PROBLEM> Find every line of the records that has "finish" and return it.

[Source data]
------------------------------
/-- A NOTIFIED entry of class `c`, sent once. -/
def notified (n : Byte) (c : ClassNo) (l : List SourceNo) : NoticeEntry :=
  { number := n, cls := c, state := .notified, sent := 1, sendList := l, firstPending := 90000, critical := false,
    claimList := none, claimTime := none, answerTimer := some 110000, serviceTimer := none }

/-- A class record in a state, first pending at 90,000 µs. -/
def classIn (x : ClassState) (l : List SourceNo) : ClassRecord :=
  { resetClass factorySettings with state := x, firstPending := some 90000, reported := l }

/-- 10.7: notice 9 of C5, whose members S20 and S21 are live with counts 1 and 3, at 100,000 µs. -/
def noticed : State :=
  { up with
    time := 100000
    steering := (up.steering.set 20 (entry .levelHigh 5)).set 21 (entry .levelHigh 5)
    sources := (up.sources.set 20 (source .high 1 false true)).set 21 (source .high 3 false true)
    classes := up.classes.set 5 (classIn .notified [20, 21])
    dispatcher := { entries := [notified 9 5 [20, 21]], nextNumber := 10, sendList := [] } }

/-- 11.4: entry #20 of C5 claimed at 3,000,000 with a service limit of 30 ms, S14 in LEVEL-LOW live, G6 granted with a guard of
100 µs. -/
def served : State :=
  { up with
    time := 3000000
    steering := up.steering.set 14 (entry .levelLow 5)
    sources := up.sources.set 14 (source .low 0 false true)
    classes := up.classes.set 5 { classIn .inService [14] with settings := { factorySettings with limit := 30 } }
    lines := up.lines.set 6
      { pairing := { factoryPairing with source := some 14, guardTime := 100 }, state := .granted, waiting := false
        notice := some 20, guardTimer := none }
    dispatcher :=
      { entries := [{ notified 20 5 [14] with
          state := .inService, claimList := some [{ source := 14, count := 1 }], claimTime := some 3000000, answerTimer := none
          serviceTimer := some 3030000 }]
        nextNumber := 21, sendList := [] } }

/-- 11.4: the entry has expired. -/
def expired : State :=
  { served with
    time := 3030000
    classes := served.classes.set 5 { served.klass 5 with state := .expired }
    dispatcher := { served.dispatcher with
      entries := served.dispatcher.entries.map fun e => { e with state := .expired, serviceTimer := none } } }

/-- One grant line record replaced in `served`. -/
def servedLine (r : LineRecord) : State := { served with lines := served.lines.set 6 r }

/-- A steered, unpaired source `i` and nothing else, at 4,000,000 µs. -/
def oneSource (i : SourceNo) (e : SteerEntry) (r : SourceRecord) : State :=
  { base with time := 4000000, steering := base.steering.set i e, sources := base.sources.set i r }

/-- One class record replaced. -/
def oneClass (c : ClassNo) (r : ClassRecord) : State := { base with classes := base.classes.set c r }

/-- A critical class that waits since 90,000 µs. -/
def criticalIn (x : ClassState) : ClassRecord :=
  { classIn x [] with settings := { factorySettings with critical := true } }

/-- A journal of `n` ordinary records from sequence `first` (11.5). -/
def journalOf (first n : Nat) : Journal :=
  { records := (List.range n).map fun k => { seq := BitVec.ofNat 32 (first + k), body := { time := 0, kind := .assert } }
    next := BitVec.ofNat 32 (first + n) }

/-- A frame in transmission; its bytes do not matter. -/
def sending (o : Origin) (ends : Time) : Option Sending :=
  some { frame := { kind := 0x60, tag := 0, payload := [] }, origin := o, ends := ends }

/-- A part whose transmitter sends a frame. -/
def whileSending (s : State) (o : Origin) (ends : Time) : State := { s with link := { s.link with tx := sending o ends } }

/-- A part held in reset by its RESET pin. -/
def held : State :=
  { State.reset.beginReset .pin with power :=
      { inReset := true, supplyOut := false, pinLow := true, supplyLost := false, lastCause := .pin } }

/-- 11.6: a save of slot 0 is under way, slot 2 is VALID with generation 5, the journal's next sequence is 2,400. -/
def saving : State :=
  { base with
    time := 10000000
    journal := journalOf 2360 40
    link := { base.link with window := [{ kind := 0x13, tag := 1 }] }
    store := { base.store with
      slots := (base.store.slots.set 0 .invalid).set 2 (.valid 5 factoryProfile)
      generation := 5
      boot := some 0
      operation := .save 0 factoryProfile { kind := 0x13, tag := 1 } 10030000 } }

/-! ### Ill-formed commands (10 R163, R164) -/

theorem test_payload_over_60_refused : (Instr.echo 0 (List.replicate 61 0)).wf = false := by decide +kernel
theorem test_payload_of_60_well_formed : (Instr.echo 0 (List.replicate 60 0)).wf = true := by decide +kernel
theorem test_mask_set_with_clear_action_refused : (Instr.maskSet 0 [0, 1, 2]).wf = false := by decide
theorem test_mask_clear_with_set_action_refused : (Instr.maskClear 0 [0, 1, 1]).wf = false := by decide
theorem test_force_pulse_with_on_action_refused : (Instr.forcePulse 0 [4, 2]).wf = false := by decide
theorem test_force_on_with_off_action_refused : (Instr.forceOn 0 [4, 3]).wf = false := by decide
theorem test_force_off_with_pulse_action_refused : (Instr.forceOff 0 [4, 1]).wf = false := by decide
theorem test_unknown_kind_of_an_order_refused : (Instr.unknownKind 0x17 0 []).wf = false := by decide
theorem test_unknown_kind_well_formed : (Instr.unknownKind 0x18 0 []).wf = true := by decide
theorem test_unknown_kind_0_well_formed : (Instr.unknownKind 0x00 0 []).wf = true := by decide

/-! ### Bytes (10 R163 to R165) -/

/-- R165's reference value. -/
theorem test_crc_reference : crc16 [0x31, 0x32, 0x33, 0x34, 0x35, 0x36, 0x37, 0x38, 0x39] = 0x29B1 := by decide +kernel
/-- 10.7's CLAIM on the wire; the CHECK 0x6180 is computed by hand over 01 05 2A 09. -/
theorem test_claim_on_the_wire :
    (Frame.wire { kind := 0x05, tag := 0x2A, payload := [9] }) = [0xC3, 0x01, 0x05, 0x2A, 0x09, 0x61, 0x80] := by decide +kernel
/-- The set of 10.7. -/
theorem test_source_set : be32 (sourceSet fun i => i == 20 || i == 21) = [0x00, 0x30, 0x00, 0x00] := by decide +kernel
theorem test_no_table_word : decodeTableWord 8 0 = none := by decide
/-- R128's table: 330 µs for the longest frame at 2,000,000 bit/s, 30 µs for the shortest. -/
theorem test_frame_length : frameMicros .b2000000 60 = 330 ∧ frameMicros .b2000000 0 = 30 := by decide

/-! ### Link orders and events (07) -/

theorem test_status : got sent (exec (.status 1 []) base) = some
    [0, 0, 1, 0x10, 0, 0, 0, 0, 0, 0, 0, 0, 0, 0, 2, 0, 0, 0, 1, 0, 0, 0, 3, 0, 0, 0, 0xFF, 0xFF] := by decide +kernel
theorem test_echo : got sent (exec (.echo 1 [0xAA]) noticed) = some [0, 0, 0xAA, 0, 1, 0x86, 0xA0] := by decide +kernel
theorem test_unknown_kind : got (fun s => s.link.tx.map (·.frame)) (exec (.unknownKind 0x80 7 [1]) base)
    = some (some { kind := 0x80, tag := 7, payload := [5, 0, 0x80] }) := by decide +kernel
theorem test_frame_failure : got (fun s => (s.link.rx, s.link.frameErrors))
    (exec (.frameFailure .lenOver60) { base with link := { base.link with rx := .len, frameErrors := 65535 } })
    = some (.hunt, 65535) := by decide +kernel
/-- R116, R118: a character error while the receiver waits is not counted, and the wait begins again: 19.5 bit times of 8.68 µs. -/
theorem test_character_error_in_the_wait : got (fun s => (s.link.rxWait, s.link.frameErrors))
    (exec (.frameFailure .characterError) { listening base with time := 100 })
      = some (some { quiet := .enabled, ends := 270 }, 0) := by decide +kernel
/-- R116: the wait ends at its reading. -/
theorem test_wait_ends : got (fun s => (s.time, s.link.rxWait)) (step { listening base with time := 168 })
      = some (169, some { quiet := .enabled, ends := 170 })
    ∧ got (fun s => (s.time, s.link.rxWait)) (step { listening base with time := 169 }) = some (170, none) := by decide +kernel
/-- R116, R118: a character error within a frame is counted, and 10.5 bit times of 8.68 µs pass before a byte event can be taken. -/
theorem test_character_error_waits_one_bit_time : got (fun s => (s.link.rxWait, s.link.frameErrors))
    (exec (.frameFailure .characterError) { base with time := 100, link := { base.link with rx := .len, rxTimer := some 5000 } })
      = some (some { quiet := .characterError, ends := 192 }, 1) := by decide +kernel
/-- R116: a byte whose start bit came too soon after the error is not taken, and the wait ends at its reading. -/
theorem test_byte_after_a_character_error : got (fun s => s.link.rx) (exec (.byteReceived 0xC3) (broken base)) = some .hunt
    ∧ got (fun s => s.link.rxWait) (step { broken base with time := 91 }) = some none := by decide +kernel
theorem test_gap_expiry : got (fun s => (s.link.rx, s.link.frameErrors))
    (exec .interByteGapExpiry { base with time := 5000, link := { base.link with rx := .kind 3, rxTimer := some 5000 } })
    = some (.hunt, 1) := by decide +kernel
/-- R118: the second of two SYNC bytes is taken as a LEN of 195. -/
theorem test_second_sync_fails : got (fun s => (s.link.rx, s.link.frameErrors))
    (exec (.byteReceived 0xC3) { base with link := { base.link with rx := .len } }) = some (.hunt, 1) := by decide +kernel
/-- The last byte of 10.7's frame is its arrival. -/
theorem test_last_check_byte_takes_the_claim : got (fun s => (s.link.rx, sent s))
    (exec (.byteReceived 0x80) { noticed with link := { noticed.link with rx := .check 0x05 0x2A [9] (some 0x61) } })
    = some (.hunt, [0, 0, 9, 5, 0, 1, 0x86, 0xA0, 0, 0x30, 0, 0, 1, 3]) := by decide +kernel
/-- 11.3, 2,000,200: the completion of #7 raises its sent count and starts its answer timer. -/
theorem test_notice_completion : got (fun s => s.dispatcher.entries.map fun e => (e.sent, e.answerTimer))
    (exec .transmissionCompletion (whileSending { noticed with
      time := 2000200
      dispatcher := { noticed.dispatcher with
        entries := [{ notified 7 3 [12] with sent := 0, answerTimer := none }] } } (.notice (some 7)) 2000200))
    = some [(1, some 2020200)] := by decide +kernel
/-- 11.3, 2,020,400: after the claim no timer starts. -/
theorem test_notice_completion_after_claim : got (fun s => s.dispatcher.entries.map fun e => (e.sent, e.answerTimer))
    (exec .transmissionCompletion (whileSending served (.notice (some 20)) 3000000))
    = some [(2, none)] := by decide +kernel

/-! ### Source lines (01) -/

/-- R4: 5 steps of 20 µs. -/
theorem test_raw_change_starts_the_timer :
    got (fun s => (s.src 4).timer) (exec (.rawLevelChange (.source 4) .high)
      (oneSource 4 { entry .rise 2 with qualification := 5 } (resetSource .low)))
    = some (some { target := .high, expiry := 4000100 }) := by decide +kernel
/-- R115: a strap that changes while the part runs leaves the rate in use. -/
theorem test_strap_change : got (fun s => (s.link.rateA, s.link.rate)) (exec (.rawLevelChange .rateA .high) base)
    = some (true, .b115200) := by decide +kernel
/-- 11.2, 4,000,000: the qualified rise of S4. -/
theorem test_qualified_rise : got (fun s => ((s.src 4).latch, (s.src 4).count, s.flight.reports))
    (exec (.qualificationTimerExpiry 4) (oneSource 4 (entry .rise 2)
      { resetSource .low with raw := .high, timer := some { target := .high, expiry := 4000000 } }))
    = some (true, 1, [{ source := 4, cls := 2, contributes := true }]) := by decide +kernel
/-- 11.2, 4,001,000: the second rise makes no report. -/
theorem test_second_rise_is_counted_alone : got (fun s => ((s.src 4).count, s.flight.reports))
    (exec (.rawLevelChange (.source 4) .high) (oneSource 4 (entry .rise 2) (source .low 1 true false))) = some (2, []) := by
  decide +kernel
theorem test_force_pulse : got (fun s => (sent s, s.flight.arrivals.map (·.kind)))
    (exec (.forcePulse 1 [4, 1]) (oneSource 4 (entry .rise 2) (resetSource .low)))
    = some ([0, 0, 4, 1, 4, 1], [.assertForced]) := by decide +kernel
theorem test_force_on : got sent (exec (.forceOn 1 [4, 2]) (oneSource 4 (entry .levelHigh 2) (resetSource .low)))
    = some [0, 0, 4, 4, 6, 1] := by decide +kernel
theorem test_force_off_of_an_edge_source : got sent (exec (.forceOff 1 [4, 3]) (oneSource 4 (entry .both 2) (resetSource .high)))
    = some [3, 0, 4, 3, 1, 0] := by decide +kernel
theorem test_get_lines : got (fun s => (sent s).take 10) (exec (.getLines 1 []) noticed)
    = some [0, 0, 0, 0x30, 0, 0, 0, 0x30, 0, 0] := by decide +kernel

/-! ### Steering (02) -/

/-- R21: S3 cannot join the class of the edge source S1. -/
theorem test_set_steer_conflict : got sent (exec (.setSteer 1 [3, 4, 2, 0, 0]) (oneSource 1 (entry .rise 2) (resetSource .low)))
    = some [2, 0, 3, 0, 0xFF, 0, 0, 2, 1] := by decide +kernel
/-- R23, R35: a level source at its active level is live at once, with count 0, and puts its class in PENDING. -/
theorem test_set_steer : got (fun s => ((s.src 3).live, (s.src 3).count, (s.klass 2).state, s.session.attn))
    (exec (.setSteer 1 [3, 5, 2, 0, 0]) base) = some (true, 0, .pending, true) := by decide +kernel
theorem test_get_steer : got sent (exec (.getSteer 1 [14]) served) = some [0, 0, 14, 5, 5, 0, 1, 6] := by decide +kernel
------------------------------
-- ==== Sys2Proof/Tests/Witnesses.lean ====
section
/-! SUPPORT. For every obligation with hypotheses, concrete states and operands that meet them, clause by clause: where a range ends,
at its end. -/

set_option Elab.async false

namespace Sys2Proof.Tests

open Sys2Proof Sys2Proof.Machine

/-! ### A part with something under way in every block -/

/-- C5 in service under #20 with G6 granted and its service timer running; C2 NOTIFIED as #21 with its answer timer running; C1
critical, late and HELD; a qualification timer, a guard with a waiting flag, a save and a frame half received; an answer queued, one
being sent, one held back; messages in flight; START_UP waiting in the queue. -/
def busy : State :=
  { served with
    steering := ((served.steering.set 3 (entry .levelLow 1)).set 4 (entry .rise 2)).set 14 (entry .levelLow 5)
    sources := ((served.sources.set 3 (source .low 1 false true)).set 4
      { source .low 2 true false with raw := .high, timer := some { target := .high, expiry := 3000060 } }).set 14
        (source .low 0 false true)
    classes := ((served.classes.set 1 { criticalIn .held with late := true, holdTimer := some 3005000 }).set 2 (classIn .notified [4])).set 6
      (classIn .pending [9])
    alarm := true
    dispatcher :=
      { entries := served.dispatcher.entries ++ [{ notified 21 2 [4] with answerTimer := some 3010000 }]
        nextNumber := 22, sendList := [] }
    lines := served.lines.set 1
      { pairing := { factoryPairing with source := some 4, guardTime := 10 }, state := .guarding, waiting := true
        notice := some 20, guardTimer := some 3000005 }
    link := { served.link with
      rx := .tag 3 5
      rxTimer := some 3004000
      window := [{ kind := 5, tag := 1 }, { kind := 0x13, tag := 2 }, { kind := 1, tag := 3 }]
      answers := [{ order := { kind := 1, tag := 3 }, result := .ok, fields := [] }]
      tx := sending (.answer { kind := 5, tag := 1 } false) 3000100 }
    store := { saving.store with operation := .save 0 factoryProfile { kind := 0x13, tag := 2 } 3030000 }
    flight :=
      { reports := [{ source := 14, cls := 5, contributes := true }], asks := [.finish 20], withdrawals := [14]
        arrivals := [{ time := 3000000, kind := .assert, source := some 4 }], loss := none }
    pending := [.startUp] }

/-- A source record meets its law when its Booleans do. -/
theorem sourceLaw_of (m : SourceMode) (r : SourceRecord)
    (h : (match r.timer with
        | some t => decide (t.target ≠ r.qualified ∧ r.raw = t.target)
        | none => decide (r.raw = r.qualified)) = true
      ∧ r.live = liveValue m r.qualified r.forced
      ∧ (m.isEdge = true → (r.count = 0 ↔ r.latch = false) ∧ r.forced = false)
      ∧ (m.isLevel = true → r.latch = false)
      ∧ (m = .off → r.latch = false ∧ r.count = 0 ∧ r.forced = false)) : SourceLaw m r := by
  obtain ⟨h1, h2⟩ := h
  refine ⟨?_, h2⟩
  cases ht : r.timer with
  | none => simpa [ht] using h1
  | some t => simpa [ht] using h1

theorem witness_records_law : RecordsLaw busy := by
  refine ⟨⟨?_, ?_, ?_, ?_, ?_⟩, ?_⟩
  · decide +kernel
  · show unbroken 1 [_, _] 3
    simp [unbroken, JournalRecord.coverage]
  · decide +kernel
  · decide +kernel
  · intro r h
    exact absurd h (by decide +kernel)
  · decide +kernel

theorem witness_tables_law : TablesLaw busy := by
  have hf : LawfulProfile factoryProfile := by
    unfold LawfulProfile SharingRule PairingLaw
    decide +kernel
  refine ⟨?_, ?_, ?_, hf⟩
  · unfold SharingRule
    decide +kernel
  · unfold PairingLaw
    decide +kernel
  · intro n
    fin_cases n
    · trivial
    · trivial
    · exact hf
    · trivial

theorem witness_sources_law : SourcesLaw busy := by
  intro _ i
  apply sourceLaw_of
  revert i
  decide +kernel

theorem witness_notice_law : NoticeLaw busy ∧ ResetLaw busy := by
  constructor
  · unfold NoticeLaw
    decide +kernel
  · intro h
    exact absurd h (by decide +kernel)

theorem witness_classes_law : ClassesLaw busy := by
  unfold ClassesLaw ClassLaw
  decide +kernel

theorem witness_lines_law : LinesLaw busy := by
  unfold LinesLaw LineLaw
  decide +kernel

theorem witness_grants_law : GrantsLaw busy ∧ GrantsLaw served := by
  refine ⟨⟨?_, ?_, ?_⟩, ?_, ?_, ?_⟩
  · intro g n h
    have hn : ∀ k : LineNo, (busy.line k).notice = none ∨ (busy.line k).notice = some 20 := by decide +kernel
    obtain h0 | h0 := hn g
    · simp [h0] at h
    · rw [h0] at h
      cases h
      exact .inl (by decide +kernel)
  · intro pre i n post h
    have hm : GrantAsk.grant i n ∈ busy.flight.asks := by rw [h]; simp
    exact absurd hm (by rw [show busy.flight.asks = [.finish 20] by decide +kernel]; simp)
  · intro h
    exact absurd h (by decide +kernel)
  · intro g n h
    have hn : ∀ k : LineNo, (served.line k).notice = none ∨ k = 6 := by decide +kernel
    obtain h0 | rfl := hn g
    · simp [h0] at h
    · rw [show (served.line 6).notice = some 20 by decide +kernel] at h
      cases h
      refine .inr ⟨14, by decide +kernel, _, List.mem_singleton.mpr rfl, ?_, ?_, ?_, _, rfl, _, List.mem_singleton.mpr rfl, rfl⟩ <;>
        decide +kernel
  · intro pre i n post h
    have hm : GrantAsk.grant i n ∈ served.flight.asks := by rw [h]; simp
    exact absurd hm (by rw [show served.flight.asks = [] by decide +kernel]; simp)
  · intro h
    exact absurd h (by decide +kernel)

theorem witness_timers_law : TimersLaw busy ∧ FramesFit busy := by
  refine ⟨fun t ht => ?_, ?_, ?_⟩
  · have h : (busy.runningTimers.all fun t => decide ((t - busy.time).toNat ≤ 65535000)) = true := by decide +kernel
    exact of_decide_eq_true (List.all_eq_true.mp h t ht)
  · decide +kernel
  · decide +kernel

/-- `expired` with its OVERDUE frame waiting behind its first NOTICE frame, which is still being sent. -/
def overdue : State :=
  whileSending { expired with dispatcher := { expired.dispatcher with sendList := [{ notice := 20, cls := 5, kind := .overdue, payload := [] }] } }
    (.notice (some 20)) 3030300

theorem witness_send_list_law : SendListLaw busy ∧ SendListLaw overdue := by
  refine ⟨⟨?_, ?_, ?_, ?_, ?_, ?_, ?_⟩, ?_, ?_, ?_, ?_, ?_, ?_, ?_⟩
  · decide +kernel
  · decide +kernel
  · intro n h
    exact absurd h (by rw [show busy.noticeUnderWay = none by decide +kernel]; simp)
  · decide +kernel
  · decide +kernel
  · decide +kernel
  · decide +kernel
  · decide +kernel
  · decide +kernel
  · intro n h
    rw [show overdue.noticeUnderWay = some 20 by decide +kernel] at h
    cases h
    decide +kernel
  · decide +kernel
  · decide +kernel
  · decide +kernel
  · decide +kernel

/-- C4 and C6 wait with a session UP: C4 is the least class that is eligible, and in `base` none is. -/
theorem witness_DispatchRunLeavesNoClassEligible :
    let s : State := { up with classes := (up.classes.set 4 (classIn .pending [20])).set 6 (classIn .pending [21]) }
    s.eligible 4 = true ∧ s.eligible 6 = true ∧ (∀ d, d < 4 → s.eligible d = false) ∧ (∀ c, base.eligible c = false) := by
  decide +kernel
------------------------------
PROBLEM SOLUTION>
      { reports := [{ source := 14, cls := 5, contributes := true }], asks := [.finish 20], withdrawals := [14]
    exact absurd hm (by rw [show busy.flight.asks = [.finish 20] by decide +kernel]; simp)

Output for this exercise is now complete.